By the mid-1980s Townsend was a multi-millionaire. After being told how much money the books had made, she walked out of her publishers in London and down Old Compton Street trying to think of what she could spend it on. A house, of course, but after that, all she could think of was flowers, Chanel perfume (which she already had) and hardback books: “I could not think of a single thing I wanted.”

A life-long socialist, Townsend critiqued British society through her books, including The Queen and I in which Liz is despatched to a council house to live on benefits after a revolution. Yet like many authors of popular novels, her favourite work was not the same as that of the public. Asked about her greatest achievement, she did not reply “Adrian Mole” but, instead, her novel Ghost Children about bereavement and abortion.

Money can rarely secure good health and for much of her life Sue Townsend had too much of the former and too little of the latter. She had a heart attack in her thirties, endured “the world’s worst diabetes” that eventually robbed her of her sight and functioning kidneys. Her son, Sean, donated a kidney but in 2013 she had a stroke.
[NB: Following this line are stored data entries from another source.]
-- ==== Sys2Proof/Machine/Image.lean ====
section
/-! DEFINITION. The image pipeline on one frame: unpacking, pixel corrections, statistics, features and the feature record
(09_camera_pipeline R234, R250–R254, R256). -/

namespace Sys2Proof.Machine

/-- Raw codes of a RAW8, RAW10 or RAW12 payload (data types 0x2A, 0x2B, 0x2C; packing of CSI-2, PRESUMED, assumption 20). -/
def unpackRaw8 (b : Bytes) : List Nat := b.map (fun x => x.toNat)

/-- Groups of 5 bytes: four high parts, then the low bits of the four. PRESUMED: assumption 20. -/
def unpackRaw10 : Bytes → List Nat
  | a :: b :: c :: d :: l :: rest =>
    let low := fun k => (l.toNat / 4 ^ k) % 4
    (4 * a.toNat + low 0) :: (4 * b.toNat + low 1) :: (4 * c.toNat + low 2) :: (4 * d.toNat + low 3) :: unpackRaw10 rest
  | _ => []

/-- Groups of 3 bytes: two high parts, then the low nibbles. PRESUMED: assumption 20. -/
def unpackRaw12 : Bytes → List Nat
  | a :: b :: l :: rest => (16 * a.toNat + l.toNat % 16) :: (16 * b.toNat + l.toNat / 16) :: unpackRaw12 rest
  | _ => []

/-- Bits per pixel of a data type (Table 9.2); 0 for the others. -/
def dataTypeBits (t : Nat) : Nat := if t = 0x2A then 8 else if t = 0x2B then 10 else if t = 0x2C then 12 else 0

/-- The raw codes of a payload by bits per pixel. -/
def unpackRaw (depth : Nat) (b : Bytes) : List Nat :=
  if depth = 8 then unpackRaw8 b else if depth = 10 then unpackRaw10 b else unpackRaw12 b

/-- A line of exactly `n` codes: truncated, or filled with 0 (R245). -/
def fitLine (n : Nat) (l : List Nat) : List Nat := (l ++ List.replicate (n - l.length) 0).take n

/-- Black level: the first two steps of R250. -/
def blackLevel (c : FrameCfg) (v : Nat) : Nat := v * 2 ^ (12 - c.depth) - c.black

/-- Whether the pixel is on the defect list (R251). -/
def listedAux (x y : Nat) : Nat → Bytes → Bool
  | 0, _ => false
  | k + 1, b => (fieldU b 0 2 == x && fieldU b 2 2 == y) || listedAux x y k (b.drop 4)

/-- Whether column `x` of line `y` is listed. -/
def listed (c : FrameCfg) (x y : Nat) : Bool := listedAux x y (c.defects.length / 4) c.defects

/-- The nearest neighbour to the left, at most four steps of `d` away (R251). -/
def leftOf (c : FrameCfg) (line : List Nat) (d y : Nat) : Nat → Nat → Option Nat
  | 0, _ => none
  | k + 1, x => if x < d then none else if listed c (x - d) y then leftOf c line d y k (x - d) else some (nth line (x - d))

/-- The nearest neighbour to the right. -/
def rightOf (c : FrameCfg) (line : List Nat) (d y : Nat) : Nat → Nat → Option Nat
  | 0, _ => none
  | k + 1, x =>
    if c.width ≤ x + d then none else if listed c (x + d) y then rightOf c line d y k (x + d) else some (nth line (x + d))

/-- The replacement of a listed pixel (R251), of a line after black level. -/
def replacement (c : FrameCfg) (line : List Nat) (x y : Nat) : Nat :=
  match leftOf c line c.defect y 4 x, rightOf c line c.defect y 4 x with
  | some l, some r => (l + r + 1) / 2
  | some l, none => l
  | none, some r => r
  | none, none => 0

/-- The shading gain at a window pixel, from the four nodes around it (R250). `gx` and `gy` are rounded to 2^-16 (R11). -/
def shadeGain (c : FrameCfg) (xw yw : Nat) : Nat :=
  let gx := (rndDiv ((xw * 16 * 65536 : Nat) : Int) c.w).toNat
  let gy := (rndDiv ((yw * 16 * 65536 : Nat) : Int) c.h).toNat
  let i := Nat.min (gx / 65536) 15
  let j := Nat.min (gy / 65536) 15
  let u := gx - 65536 * i
  let w := gy - 65536 * j
  let s := fun (j i : Nat) => fieldU c.grid (2 * (17 * j + i)) 2
  (rndDiv (((65536 - u) * (65536 - w) * s j i + u * (65536 - w) * s j (i + 1)
    + (65536 - u) * w * s (j + 1) i + u * w * s (j + 1) (i + 1) : Nat) : Int) (2 ^ 32)).toNat

/-- A corrected pixel at frame column `x`, line `y`, of a line after black level (R250). -/
def correctPixel (c : FrameCfg) (line : List Nat) (x y : Nat) : Nat :=
  let p := if c.defect ≠ 0 && listed c x y then replacement c line x y else nth line x
  if c.shading then Nat.min 4095 (rndDiv ((p * shadeGain c (x - c.x0) (y - c.y0) : Nat) : Int) 4096).toNat else p

/-- The corrected window part of line `y` (R241, R250); none when the line lies outside the window. -/
def correctLine (c : FrameCfg) (y : Nat) (codes : List Nat) : List Nat :=
  let line := codes.map (blackLevel c)
  (List.range c.w).map (fun k => correctPixel c line (c.x0 + k) y)

/-- Whether frame line `y` lies in the window. -/
def inWindow (c : FrameCfg) (y : Nat) : Bool := decide (c.y0 ≤ y) && decide (y < c.y0 + c.h)

/-- Whether a window pixel lies in the gate. -/
def inGate (c : FrameCfg) (x y : Nat) : Bool :=
  decide (c.gx ≤ x) && decide (x < c.gx + c.gw) && decide (c.gy ≤ y) && decide (y < c.gy + c.gh)

/-- Whether a gate pixel of frame line `y` carries the largest raw code (Table 9.5 bit 6). -/
def gateSaturated (c : FrameCfg) (y : Nat) (codes : List Nat) : Bool :=
  decide (c.gy ≤ y - c.y0) && decide (y - c.y0 < c.gy + c.gh)
    && ((codes.drop (c.x0 + c.gx)).take c.gw).any (fun v => v == 2 ^ c.depth - 1)

/-- One line of a frame processed: it is corrected and kept when it lies in the window. -/
def addLine (f : FrameAcc) (y : Nat) (codes : List Nat) : FrameAcc :=
  if inWindow f.cfg y && decide (y < f.cfg.height) then
    { f with
        lines := f.lines ++ [correctLine f.cfg y codes]
        saturated := f.saturated || (bit f.cfg.stats 2 && gateSaturated f.cfg y codes) }
  else f

/-- Corrected window pixels with their window coordinates, line by line. -/
def pixelsOf (f : FrameAcc) : List (Nat × Nat × Nat) :=
  (f.lines.mapIdx (fun y l => l.mapIdx (fun x p => (x, y, p)))).flatten

/-- The histogram of R252. -/
def histogramOf (f : FrameAcc) : List Nat :=
  let ps := f.lines.flatten
  (List.range 256).map (fun b => (ps.filter (fun p => p / 16 == b)).length)

/-- The zone averages of R252. -/
def zonesOf (f : FrameAcc) : List Nat :=
  let c := f.cfg
  (List.range 64).map (fun z =>
    let zx := z % 8
    let zy := z / 8
    let rows := (f.lines.drop (zy * c.h / 8)).take (c.h / 8)
    let total := sumN (rows.map (fun r => sumN ((r.drop (zx * c.w / 8)).take (c.w / 8))))
    satU 16 (rndDiv ((16 * total : Nat) : Int) (c.w * c.h / 64)).toNat)

/-- `n / d` of two exact integers of which `n` is 65,536 times a square root of `r`: rounded to nearest, ties away from zero
(R253, R11). -/
def rootRatio (r d : Nat) : Nat :=
  let q := isqrt (2 ^ 34 * r / (d * d))
  (q + 1) / 2

/-- The features of a frame over its gate (R253, Table 9.7). `ux` and `uy` stand for the centroid that R253 does not state:
pixels reach the threshold and none exceeds it, so that S0 is 0 (DESIGN CHOICE, assumption 2). -/
def featuresOf (ux uy : Int) (f : FrameAcc) : FeatureSet :=
  let c := f.cfg
  let ps := pixelsOf f
  let gate := ps.filter (fun x => inGate c x.1 x.2.1)
  let hot := (gate.filter (fun x => decide (c.threshold ≤ x.2.2))).map (fun x => (x.1, x.2.1, x.2.2 - c.threshold))
  let sum := fun (g : Nat × Nat × Nat → Nat) => sumN (hot.map g)
  let s0 := sum (fun x => x.2.2)
  let sx := sum (fun x => x.2.2 * x.1)
  let sy := sum (fun x => x.2.2 * x.2.1)
  let sxx := sum (fun x => x.2.2 * x.1 * x.1)
  let syy := sum (fun x => x.2.2 * x.2.1 * x.2.1)
  let sxy := sum (fun x => x.2.2 * x.1 * x.2.1)
  let mxx : Int := (s0 * sxx : Nat) - (sx * sx : Nat)
  let myy : Int := (s0 * syy : Nat) - (sy * sy : Nat)
  let mxy : Int := (s0 * sxy : Nat) - (sx * sy : Nat)
  let cen := fun (s : Nat) (o u : Int) => if s0 = 0 then satS 16 u else satS 16 (rndDiv (64 * s + 32 * s0 - o * s0) s0)
  let best := gate.foldl (fun (b : Nat × Nat × Nat × Bool) x => if b.2.2.2 && decide (x.2.2 ≤ b.2.2.1) then b else (x.1, x.2.1, x.2.2, true))
    (0, 0, 0, false)
  let e := if mxx + myy = 0 then 0 else satU 16 (rootRatio ((mxx - myy) * (mxx - myy) + 4 * mxy * mxy).toNat (mxx + myy).natAbs)
  { frame := f.index
    flags := 0
    area := satU 16 hot.length
    peak := best.2.2.1
    intensity := satU 32 s0
    cx := if hot.isEmpty then 0 else cen sx c.ox ux
    cy := if hot.isEmpty then 0 else cen sy c.oy uy
    elongation := if hot.isEmpty then 0 else e
    outside := satU 16 ((ps.filter (fun x => !inGate c x.1 x.2.1 && decide (c.threshold ≤ x.2.2))).length)
    peakX := best.1
    peakY := best.2.1 }

/-- Frame flags of Table 9.5. -/
def flagTRUNCATED : Nat := 1
def flagOVERFLOW : Nat := 2
def flagLONG : Nat := 3
def flagBAD : Nat := 4
def flagLATE : Nat := 5

/-- Whether statistics and features of a frame with these flags are valid (R246). -/
def frameValid (flags : Nat) : Bool := !bit flags 1 && !bit flags 2 && !bit flags 4

/-- The feature record (Table 9.7). -/
def featureRecord (i : Nat) (x : FeatureSet) : Bytes :=
  leBytes 1 1 ++ leBytes 1 i ++ leBytes 2 x.flags ++ leBytes 2 x.area ++ leBytes 2 (x.peak % 4096) ++ leBytes 8 (x.frame % 2 ^ 46)
    ++ leBytes 4 x.intensity ++ leBytesI 2 x.cx ++ leBytesI 2 x.cy ++ leBytes 2 x.elongation ++ leBytes 2 x.outside
    ++ leBytes 1 x.peakX ++ leBytes 1 x.peakY ++ leBytes 2 0

/-- One output line of a decimated image: `d` window lines reduced to `W / d` pixels (R256). -/
def imageLine (d : Nat) (rows : List (List Nat)) : List Nat :=
  match rows with
  | [] => []
  | r :: _ => (List.range (r.length / d)).map (fun k =>
      (rndDiv ((sumN (rows.map (fun l => sumN ((l.drop (d * k)).take d))) : Nat) : Int) (d * d)).toNat)

/-- The image of a frame (R256, Table 9.10 subs 0x3F and 0x41). -/
def layerImage (f : FrameAcc) : LayerImage :=
  let d := f.cfg.decimation
  let lines := (List.range (f.cfg.h / d)).map (fun k => imageLine d ((f.lines.drop (d * k)).take d))
  let enc := fun (p : Nat) => if f.cfg.outDepth = 8 then leBytes 1 (p / 16) else leBytes 2 p
  { index := f.index
    geometry := f.cfg.w / d + 65536 * (f.cfg.h / d) + (if f.cfg.outDepth = 8 then 0 else 2 ^ 30)
    data := (lines.flatten.map enc).flatten }

end Sys2Proof.Machine
end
Her experience of ill-health was passed on to Adrian Mole, whose final book was called Adrian Mole: The Prostate Years.

This made a certain kind of sense, because whenever anyone asked who Adrian Mole, with all his insecurities, snobbishness and extravagant hopes, was based on, Townsend replied, with a nod to Gustave Flaubert and Madame Bovary: “Adrian Mole, c’est moi.” So the sad passing of Sue Townsend also means the death of Adrian Mole, aged 45¾. They will both be missed, but the laughter will echo on. “I have just realised I have never seen a dead body or a real female nipple. This is what comes of living in a cul-de-sac.”